- **What needs to be done**: Exactly the lines from the start of the data below through the line containing "Fld.hostCtrlCmdTimeoutMs 1 0xFFFF w" must be returned, and no others.

- **Listed entries**:
BEGIN

-- ==== Sys2Proof/Machine/RegWrite.lean ====
section
/-!
DEFINITION. Register writes (chapter 16, R468 to R476, R307): how a write is judged, what each register stores of it
and what its bits bring about.
-/

namespace Sys2Proof.Machine

/-! ### What a register stores of a written value -/

/-- A field limited to a range. -/
def limit (f : Field) (lo hi : Nat) (w : Word) : Word := withField f w (Nat.max lo (Nat.min hi (fieldOf f w)))

/-- A signed field limited to a range. -/
def limitS (f : Field) (lo hi : Int) (w : Word) : Word :=
  withField f w (unsigned f.width (clampInt lo hi (signed f.width (fieldOf f w))))

/-- A value that is stored as 0 when written 3. -/
def noThree (f : Field) (w : Word) : Word := if fieldOf f w = 3 then withField f w 0 else w

/-- GUARD rounds up to a multiple of 4 within its field (R182). -/
def guardUp (n : Nat) : Nat := Nat.min 0xFFFC ((n + 3) / 4 * 4)

/-- T_MIN at most T_MAX (R380). -/
def orderNvm (w : Word) : Word :=
  let lo := Fld.thermNvmWindowTMin
  let hi := Fld.thermNvmWindowTMax
  if signed 8 (fieldOf hi w) < signed 8 (fieldOf lo w) then withField lo w (fieldOf hi w) else w

/-- What the hub register at an offset stores when its RW and RWS bits are written `w`. -/
def hubStored (off : Nat) (w : Word) : Word :=
  match off with
  | 0x0810 => limit Fld.pwrDrydownPeriodPeriodS 1 86400 w
  | 0x1000 => limit Fld.hostCtrlCmdTimeoutMs 1 0xFFFF w
  | 0x1064 => limit Fld.hostCoalesceCount 1 0xFF w
  | 0x1800 => noThree Fld.loopCtrlResDir w
  | 0x180C => limit Fld.loopTimeoutTimeoutMs 1 60000 w
  | 0x1828 => limit Fld.loopOrphanCfgRamp 1 0xFFFFF w
  | 0x2008 => noThree Fld.timeCtrlSrcSel w
  | 0x2014 => limitS Fld.timeFreqTrimTrim (-100000) 100000 w
  | 0x2018 => limit Fld.timePtmCfgLossMs 1 0xFF (limit Fld.timePtmCfgIntervalMs 1 0xFF w)
  | 0x2414 => limit Fld.accGraceGraceUs 1000 0xFFFFFF w
  | 0x3010 => limit Fld.spcFswTargetFswKhz 50 400 w
  | 0x3014 => limit Fld.spcPhaseImaxImax 0 1500 w
  | 0x3018 => limit Fld.spcShedCfgMinActive 1 8 w
  | 0x301C => limit Fld.spcTonMaxTonMax 100 0xFFFF w
  | 0x3064 => limit Fld.spcVstringLimitLimitV 0 1400 w
  | 0x3068 => limit Fld.spcRampLimitRate 1 0xFFFFFF w
  | 0x380C => limit Fld.stepAckDwellDwellUs 1 0xFFFF w
  | 0x4008 => limit Fld.measXcheckLimitMissN 1 0xF w
  | 0x400C => noThree Fld.measShuntCfgUse w
  | 0x4010 => limit Fld.measShuntXcheckDwellMs 1 0xFF w
  | 0x4014 => withField Fld.measGuardTimeGuard w (guardUp (fieldOf Fld.measGuardTimeGuard w))
  | 0x4018 => limit Fld.measStreamCfgShuntDecim 4 10 (limit Fld.measStreamCfgMarkMs 1 0xFF w)
  | 0x401C => limit Fld.measContactLimitCount 1 0xF w
  | 0x4808 => limit Fld.anaTallyCfgZeroMaxH 1 0xFF w
  | 0x480C => limit Fld.anaEdgerCfgT1 2 24 (limit Fld.anaEdgerCfgT2 50 4000 (limit Fld.anaEdgerCfgNLog2 0 6 w))
  | 0x4814 => limit Fld.anaTaperCfgNConfirm 1 0xFF w
  | 0x4818 => limit Fld.anaKvalCfgMinN 3 0xFF w
  | 0x481C => limit Fld.anaDqdvCfgBinUv 1000 0xFFFF w
  | 0x5010 => limit Fld.thermXcheckCfgPersist 1 0xF (limit Fld.thermXcheckCfgDieLimit 0x14 0xFF w)
  | 0x5018 => orderNvm (limitS Fld.thermNvmWindowTMin (-20) 105 (limitS Fld.thermNvmWindowTMax (-20) 105 w))
  | 0x501C =>
    limitS Fld.thermCellWindowChgMin 0 60 (limitS Fld.thermCellWindowChgMax 0 60
      (limitS Fld.thermCellWindowDisMin (-20) 65 (limitS Fld.thermCellWindowDisMax (-20) 65 w)))
  | 0x6008 => limit Fld.bistPeriodPeriodUs 100 1000000 w
  | _ => w

/-- FLT_REACTION stores nothing for a reserved number, and BLOCK_RESET only where a block reset exists (R394, R412). -/
def reactionStored (n : Nat) (w : Word) : Word :=
  match srcOfNumber n with
  | none => 0
  | some x => if srcHasBlockReset x then w else withField (Fld.fltReactionBlockReset n) w 0

/-- What a register stores when its RW and RWS bits are written `w`. -/
def stores (off : Nat) (w : Word) : Word :=
  if 0x8000 ≤ off then (if 0x40 ≤ off % 0x400 then word (windowStored (off % 0x400) w.toNat) else w)
  else if 0x5900 ≤ off ∧ off < 0x5D00 then reactionStored ((off - 0x5900) / 4) w
  else if 0x6800 ≤ off ∧ off < 0x6900 ∧ off % 0x40 = 4 then noThree ⟨off, 0, 2⟩ w
  else hubStored off w

/-- RW and RWS bits of a register as they stand: applied values (R7). -/
def State.standing (s : State) (off : Nat) (d : RegDef) : Word :=
  let m := d.rw ||| d.rws
  if 0x8000 ≤ off then s.stored off &&& m
  else if off = 0x2000 then BitVec.ofNat 32 s.now
  else if off = 0x2004 then BitVec.ofNat 32 (s.now / 2 ^ 32)
  else s.regWord off &&& m

/-- RW and RWS bits as a write leaves them: bits outside MASK keep their value (R468). -/
def written (off : Nat) (d : RegDef) (old : Word) (w : Wr) (kinds : Word) : Word :=
  let m := w.mask &&& kinds
  stores off ((old &&& ~~~m) ||| (w.value &&& m)) &&& (d.rw ||| d.rws)

/-! ### How a write is judged (R473, R474) -/

/-- Over BAR0 a write is direct and writes every bit (R322, R468). -/
def Wr.direct (w : Wr) : Wr :=
  match w.origin with
  | .bar0 => { w with mask := 0xFFFFFFFF, accord := 0 }
  | .ring _ | .loop _ _ _ | .bcast => w

/-- BAR0 writes that act in BOOT. -/
def bootWrites (off : Nat) : Bool :=
  off == 0x1C || off == 0x24 || (decide (0x30 ≤ off) && decide (off < 0x40)) || hostBlock off

/-- Check 2: the status with which the module state refuses a write. -/
def State.writeRefusedIn (s : State) (off : Nat) (bar : Bool) : Option Status :=
  match s.st with
  | .off | .dormant => some .busy
  | .boot => if bar && bootWrites off then none else some .busy
  | .startupTest =>
    if bar && (bootWrites off || (decide (0x1800 ≤ off) && decide (off < 0x2400))) then none else some .busy
  | .ready | .run | .halt | .orphan => none
  | .drydown => some .rejected
  | .shutdownLatched => some .tempInhibit

/-- GLB_LOCK locks the register's block (R476). -/
def State.blockLocked (s : State) (d : RegDef) : Bool := decide (d.block < 16) && (s.stored 0x24).getLsbD d.block

/-- Segment of a window offset. -/
def windowSeg (off : Nat) : Seg := seg ((off - 0x8000) / 0x400)

/-- Check 8: a window register outside the hub needs its link up and its shadow restored (R256, R477). -/
def State.windowOpen (s : State) (off : Nat) : Bool :=
  !(decide (0x8000 ≤ off)) || hubHeld (off % 0x400) ||
    (s.linkUp (windowSeg off) && (s.segs.get (windowSeg off)).shadowOk)

/-- Limits that single fields put on a direct write: GLB_CTRL (R484), STEP_CTRL.SOURCE (R126), PLAY_CTRL.SWAP (R91). -/
def State.fieldAllows (s : State) (off : Nat) (old new v : Word) : Bool :=
  if off = 0x1C then !v.getLsbD 0 || fieldOf Fld.glbCtrlConfirm v == 0xA5
  else if off = 0x3800 then old.getLsbD 0 == new.getLsbD 0 || s.st == .ready
  else if off = 0x2800 then !v.getLsbD 0 || s.directSwap.isSome
  else true

/-- The status of a write: .ok when it passes every check. -/
def State.judgeWrite (s : State) (off : Nat) (w : Wr) : Status :=
  if off % 4 ≠ 0 ∨ 0x10000 ≤ off then .rejected
  else match s.writeRefusedIn off (w.origin == .bar0) with
    | some st => st
    | none =>
      if s.hostAbsent off && decide (off ≤ 0x1068) && w.accord == 0 then .ok
      else match regAt off with
        | none => .rejected
        | some d =>
          let old := s.standing off d
          let staged := w.accord != 0
          let new := written off d old w (if staged then d.rws else d.rw ||| d.rws)
          if d.rw ||| d.rws ||| d.w1c ||| d.wo = 0 then .rejected
          else if staged && w.accord.toNat != s.acc.id then .rejected
          else if s.blockLocked d && new != old then .locked
          else if staged && s.acc.st != .isOpen then .sequence
          else if staged && d.rws == 0 then .rejected
          else if staged && decide (256 ≤ s.acc.count) then .capacity
          else if !staged && s.inRun && (new &&& d.rws) != (old &&& d.rws) then .rejected
          else if !staged && !s.fieldAllows off old new (w.value &&& w.mask) then .rejected
          else if !s.windowOpen off then .busy
          else .ok

/-! ### What a write brings about -/

/-- PWR (R223, R236 to R241). -/
def State.writePwr (s : State) (off : Nat) (new v : Word) : State :=
  match off with
  | 0x0804 =>
    let s := s.store off (new &&& ~~~s.headOnly off)
    if s.st == .ready then s.setPower s.pwr.st else s
  | 0x0808 => (s.store off new).budgetWritten
  | 0x0810 | 0x0814 => (s.store off new).copyDrydown
  | 0x081C => s.wroteWakeCause v
  | _ => s.store off new

/-- HOST of a head (R325, R342, R347 to R352). -/
def State.writeHost (s : State) (off : Nat) (new v : Word) : State :=
  let en := s.flag Fld.hostCtrlEn
  match off with
  | 0x1000 =>
    if en then
      let s := s.setFld Fld.hostCtrlCmdTimeoutMs (fieldOf Fld.hostCtrlCmdTimeoutMs new)
      if new.getLsbD 0 then s else s.disableHost
    else
      let s := if v.getLsbD 1 then s.resetRings else s
      let s := s.store off (new &&& ~~~1)
      if new.getLsbD 0 then s.enableHost else s
  | 0x1060 | 0x1064 => s.store off new
  | 0x1068 => s.modHost (fun h => { h with err := h.err &&& ~~~((v &&& 0x7F).setWidth 10) })
  | _ => if en then s else s.store off new

/-- LOOP (R263, R289 to R296). -/
def State.writeLoop (s : State) (off : Nat) (old new v : Word) : State :=
  match off with
  | 0x1800 =>
    let s := s.store off new
    let act (s : State) (p : Port) (bit retrain : Nat) : State :=
      let s := if old.getLsbD bit != new.getLsbD bit then s.restartPort p else s
      if v.getLsbD retrain then s.retrainPort p else s
    act (act s .a 0 2) .b 1 3
  | 0x1804 => if v.getLsbD 5 then s.modLoop (fun l => { l with wakeSeen := false }) else s
  | 0x1808 =>
    if s.isHead then (s.store off (new &&& 4)).modLoop (fun l => { l with topo := new.getLsbD 1 }) else s
  | _ => s.store off new

/-- TIME (R301 to R303, R315 to R318). -/
def State.writeTime (s : State) (off : Nat) (new v : Word) : State :=
  let follow := s.flag Fld.timeCtrlFollow
  match off with
  | 0x2000 =>
    match s.tu.hiWritten with
    | some hi =>
      let s := s.modTu (fun t => { t with hiWritten := none })
      let t := hi.toNat * 2 ^ 32 + new.toNat
      if follow then s else if s.stepPermitted then s.setTime t else s.beginSlew (10 * ((t : Int) - s.now))
    | none => s
  | 0x2004 => if follow then s else s.modTu (fun t => { t with hiWritten := some new })
  | 0x2008 =>
    let s := (s.store off new).modTu (fun t => { t with hiWritten := if new.getLsbD 0 then none else t.hiWritten })
    if follow && !new.getLsbD 0 then s.followOff else s
  | 0x200C => if v.getLsbD 16 then s.modTu (fun t => { t with stepped := false }) else s
  | 0x2014 => if follow then s else s.modTu (fun t => { t with trim := signed 24 (new.toNat % 2 ^ 24) })
  | 0x2018 => if s.isHead then s.store off new else s
  | _ => s.store off new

END

- **Task solution**:
-- ==== Sys2Proof/Machine/RegWrite.lean ====
section
/-!
DEFINITION. Register writes (chapter 16, R468 to R476, R307): how a write is judged, what each register stores of it
and what its bits bring about.
-/

namespace Sys2Proof.Machine

/-! ### What a register stores of a written value -/

/-- A field limited to a range. -/
def limit (f : Field) (lo hi : Nat) (w : Word) : Word := withField f w (Nat.max lo (Nat.min hi (fieldOf f w)))

/-- A signed field limited to a range. -/
def limitS (f : Field) (lo hi : Int) (w : Word) : Word :=
  withField f w (unsigned f.width (clampInt lo hi (signed f.width (fieldOf f w))))

/-- A value that is stored as 0 when written 3. -/
def noThree (f : Field) (w : Word) : Word := if fieldOf f w = 3 then withField f w 0 else w

/-- GUARD rounds up to a multiple of 4 within its field (R182). -/
def guardUp (n : Nat) : Nat := Nat.min 0xFFFC ((n + 3) / 4 * 4)

/-- T_MIN at most T_MAX (R380). -/
def orderNvm (w : Word) : Word :=
  let lo := Fld.thermNvmWindowTMin
  let hi := Fld.thermNvmWindowTMax
  if signed 8 (fieldOf hi w) < signed 8 (fieldOf lo w) then withField lo w (fieldOf hi w) else w

/-- What the hub register at an offset stores when its RW and RWS bits are written `w`. -/
def hubStored (off : Nat) (w : Word) : Word :=
  match off with
  | 0x0810 => limit Fld.pwrDrydownPeriodPeriodS 1 86400 w
  | 0x1000 => limit Fld.hostCtrlCmdTimeoutMs 1 0xFFFF w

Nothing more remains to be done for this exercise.